Work to be completed: Needed from the data below: every line from the one with "def surveyRead (j" up to and including the one with "if w'.over_ then surveyNext j' rest s", repeated exactly and with nothing else.

Excerpted data:
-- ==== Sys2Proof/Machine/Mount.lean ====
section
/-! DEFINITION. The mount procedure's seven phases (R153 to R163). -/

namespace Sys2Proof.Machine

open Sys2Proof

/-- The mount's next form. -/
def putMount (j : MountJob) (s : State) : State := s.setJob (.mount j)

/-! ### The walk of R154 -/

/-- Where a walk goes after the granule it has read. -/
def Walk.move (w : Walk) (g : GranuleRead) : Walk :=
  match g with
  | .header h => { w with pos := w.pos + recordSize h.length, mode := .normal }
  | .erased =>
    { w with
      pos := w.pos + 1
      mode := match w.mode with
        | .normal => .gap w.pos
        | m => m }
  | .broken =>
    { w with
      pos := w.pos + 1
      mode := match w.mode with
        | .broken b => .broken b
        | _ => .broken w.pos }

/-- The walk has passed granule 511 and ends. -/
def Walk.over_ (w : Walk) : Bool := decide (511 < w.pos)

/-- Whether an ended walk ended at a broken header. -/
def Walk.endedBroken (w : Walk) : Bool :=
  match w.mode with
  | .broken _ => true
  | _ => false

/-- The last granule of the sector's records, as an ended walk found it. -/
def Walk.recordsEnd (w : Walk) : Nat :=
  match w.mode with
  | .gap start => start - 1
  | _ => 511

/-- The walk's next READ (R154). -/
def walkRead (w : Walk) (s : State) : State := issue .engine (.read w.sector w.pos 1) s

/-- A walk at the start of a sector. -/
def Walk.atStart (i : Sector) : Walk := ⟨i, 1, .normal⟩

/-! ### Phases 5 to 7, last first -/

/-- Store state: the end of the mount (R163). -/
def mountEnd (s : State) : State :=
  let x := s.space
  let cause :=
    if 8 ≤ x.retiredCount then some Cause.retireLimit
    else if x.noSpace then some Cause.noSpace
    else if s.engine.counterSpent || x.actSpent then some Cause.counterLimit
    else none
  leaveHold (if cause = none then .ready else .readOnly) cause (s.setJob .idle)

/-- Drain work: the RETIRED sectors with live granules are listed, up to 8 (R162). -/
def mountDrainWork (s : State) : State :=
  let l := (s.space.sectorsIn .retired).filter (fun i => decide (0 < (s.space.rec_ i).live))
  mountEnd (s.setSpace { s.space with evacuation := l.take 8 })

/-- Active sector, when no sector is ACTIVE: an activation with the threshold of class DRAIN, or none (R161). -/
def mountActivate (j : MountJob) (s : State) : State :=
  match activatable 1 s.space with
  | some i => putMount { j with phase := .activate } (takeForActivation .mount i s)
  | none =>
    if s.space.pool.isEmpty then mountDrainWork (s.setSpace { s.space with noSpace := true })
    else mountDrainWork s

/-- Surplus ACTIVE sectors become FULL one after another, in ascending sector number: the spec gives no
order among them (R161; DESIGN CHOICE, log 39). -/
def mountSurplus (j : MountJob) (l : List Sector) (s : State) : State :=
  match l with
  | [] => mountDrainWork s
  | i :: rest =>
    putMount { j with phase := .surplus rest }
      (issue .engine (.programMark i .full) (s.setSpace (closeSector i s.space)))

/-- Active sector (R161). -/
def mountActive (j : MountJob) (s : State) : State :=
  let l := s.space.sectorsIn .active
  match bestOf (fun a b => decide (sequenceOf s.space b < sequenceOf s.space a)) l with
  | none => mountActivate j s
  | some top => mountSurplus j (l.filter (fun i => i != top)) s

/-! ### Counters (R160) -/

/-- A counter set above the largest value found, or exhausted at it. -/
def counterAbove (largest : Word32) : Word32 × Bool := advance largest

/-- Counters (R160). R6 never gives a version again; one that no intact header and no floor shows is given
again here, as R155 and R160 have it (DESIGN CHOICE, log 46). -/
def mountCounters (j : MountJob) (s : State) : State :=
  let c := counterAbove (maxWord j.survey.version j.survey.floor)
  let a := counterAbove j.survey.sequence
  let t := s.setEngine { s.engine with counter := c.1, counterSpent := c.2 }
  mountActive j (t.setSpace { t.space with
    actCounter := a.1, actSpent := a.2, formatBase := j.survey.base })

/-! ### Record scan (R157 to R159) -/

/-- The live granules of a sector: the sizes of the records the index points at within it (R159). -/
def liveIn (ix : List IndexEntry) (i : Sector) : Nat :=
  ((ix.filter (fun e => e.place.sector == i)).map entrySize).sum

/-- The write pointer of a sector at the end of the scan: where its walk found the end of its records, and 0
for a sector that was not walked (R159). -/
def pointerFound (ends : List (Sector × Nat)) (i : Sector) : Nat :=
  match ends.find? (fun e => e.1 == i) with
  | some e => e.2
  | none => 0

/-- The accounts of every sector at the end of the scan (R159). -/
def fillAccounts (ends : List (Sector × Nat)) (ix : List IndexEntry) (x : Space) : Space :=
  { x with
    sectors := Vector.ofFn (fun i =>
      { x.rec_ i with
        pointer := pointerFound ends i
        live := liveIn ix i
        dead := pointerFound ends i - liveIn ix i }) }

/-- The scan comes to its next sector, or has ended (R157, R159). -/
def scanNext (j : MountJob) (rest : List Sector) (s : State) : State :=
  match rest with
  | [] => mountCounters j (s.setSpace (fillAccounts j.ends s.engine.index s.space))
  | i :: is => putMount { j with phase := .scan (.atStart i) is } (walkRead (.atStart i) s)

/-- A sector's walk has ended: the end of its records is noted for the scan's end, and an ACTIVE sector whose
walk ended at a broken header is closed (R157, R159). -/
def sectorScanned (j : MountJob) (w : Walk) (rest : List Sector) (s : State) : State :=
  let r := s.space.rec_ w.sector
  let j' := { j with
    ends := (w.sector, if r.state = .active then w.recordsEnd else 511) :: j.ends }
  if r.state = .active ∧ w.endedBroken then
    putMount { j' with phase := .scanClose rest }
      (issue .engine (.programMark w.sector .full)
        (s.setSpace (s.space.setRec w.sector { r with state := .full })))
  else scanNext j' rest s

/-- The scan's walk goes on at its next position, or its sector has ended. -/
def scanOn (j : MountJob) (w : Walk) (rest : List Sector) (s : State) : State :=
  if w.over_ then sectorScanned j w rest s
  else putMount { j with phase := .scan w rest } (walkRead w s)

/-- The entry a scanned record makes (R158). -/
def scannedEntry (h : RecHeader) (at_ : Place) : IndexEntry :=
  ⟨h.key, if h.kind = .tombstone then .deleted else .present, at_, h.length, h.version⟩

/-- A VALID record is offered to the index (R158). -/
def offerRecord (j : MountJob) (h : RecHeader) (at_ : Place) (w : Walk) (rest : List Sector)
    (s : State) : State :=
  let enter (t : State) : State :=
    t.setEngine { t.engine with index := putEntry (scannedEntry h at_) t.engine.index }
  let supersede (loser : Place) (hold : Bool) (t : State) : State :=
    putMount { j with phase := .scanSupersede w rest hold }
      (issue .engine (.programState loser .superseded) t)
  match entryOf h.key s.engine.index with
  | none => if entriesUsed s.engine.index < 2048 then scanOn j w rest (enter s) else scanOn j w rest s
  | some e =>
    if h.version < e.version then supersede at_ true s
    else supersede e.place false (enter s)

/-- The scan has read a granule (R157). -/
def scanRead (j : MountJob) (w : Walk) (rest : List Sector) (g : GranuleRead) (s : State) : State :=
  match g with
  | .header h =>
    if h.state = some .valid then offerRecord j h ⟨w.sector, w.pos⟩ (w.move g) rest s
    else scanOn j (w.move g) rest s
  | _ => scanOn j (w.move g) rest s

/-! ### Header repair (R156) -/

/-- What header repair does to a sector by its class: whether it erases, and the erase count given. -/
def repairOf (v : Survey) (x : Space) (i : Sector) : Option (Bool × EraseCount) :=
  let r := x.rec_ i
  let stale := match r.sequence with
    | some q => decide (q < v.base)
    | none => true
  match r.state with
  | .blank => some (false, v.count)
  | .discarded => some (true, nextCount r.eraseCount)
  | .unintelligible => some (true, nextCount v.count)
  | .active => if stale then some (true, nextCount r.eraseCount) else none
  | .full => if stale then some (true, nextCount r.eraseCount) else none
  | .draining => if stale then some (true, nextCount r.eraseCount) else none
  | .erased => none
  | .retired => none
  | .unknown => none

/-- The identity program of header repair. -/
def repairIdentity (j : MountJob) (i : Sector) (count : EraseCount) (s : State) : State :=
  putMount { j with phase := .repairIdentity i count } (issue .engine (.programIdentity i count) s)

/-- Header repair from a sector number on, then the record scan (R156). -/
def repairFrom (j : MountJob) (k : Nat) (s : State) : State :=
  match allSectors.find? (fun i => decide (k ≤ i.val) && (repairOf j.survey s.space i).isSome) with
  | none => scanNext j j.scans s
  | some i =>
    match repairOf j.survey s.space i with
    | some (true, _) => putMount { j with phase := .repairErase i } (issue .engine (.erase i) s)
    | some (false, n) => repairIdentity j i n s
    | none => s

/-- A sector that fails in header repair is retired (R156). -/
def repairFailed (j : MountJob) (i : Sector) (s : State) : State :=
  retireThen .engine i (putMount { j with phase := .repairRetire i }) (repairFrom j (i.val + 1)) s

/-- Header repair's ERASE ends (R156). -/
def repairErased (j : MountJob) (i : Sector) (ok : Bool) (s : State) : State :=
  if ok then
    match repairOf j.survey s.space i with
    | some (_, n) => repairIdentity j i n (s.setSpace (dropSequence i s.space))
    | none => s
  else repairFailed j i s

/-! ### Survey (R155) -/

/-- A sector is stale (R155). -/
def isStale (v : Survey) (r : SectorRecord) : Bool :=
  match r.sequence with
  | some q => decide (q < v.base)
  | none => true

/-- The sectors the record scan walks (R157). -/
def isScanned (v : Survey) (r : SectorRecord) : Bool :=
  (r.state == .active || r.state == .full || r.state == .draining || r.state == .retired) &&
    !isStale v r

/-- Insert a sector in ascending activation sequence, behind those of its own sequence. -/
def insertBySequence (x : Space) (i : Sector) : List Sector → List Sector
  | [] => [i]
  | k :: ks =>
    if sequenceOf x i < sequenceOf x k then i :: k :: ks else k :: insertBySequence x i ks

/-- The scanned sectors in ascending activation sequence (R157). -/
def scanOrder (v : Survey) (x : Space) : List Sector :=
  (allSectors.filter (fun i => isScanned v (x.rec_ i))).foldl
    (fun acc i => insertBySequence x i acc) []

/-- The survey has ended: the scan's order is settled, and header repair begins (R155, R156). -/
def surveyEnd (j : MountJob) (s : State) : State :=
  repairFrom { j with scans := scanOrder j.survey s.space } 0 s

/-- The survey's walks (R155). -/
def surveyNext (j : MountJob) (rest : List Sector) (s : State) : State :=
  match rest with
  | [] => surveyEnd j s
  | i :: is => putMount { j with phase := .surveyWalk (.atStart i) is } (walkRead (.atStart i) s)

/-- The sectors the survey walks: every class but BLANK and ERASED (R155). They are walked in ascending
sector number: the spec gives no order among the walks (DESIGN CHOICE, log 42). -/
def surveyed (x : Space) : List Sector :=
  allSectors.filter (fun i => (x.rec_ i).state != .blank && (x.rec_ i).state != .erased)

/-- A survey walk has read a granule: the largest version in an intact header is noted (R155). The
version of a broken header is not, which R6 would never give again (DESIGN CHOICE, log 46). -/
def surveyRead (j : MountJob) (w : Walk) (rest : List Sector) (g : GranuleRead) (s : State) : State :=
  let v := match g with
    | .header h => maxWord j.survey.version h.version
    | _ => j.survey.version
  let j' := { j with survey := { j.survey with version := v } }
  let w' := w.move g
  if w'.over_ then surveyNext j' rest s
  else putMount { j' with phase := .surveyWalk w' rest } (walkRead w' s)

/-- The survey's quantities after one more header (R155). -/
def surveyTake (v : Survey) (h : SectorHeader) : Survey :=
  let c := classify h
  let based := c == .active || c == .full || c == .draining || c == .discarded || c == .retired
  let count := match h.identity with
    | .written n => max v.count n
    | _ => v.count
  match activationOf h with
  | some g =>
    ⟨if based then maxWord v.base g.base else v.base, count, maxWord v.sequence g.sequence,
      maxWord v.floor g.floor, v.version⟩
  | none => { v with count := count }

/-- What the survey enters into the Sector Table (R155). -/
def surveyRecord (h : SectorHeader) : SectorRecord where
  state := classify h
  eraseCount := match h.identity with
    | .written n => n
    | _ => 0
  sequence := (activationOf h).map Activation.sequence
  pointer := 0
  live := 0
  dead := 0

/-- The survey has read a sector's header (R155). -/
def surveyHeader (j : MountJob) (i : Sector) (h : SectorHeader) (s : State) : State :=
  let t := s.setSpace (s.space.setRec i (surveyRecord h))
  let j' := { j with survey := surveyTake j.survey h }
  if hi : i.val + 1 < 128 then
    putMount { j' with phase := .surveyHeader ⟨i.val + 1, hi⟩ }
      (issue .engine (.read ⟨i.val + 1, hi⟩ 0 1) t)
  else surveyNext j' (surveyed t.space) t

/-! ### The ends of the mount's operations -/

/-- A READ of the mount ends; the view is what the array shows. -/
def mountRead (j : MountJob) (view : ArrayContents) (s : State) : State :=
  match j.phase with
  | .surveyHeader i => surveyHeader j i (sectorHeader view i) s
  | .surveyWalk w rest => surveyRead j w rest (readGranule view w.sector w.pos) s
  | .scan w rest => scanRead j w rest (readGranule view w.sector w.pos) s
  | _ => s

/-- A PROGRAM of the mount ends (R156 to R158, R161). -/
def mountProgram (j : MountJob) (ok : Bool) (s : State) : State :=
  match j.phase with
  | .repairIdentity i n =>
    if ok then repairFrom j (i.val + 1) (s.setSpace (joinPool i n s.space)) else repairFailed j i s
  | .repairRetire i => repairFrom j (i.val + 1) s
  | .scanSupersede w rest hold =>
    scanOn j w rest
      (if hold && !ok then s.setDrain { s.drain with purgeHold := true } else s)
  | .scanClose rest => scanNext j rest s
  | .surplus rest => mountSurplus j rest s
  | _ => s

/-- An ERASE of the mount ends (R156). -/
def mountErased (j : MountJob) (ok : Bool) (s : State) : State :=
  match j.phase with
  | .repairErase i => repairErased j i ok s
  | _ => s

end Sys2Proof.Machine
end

Written response:
def surveyRead (j : MountJob) (w : Walk) (rest : List Sector) (g : GranuleRead) (s : State) : State :=
  let v := match g with
    | .header h => maxWord j.survey.version h.version
    | _ => j.survey.version
  let j' := { j with survey := { j.survey with version := v } }
  let w' := w.move g
  if w'.over_ then surveyNext j' rest s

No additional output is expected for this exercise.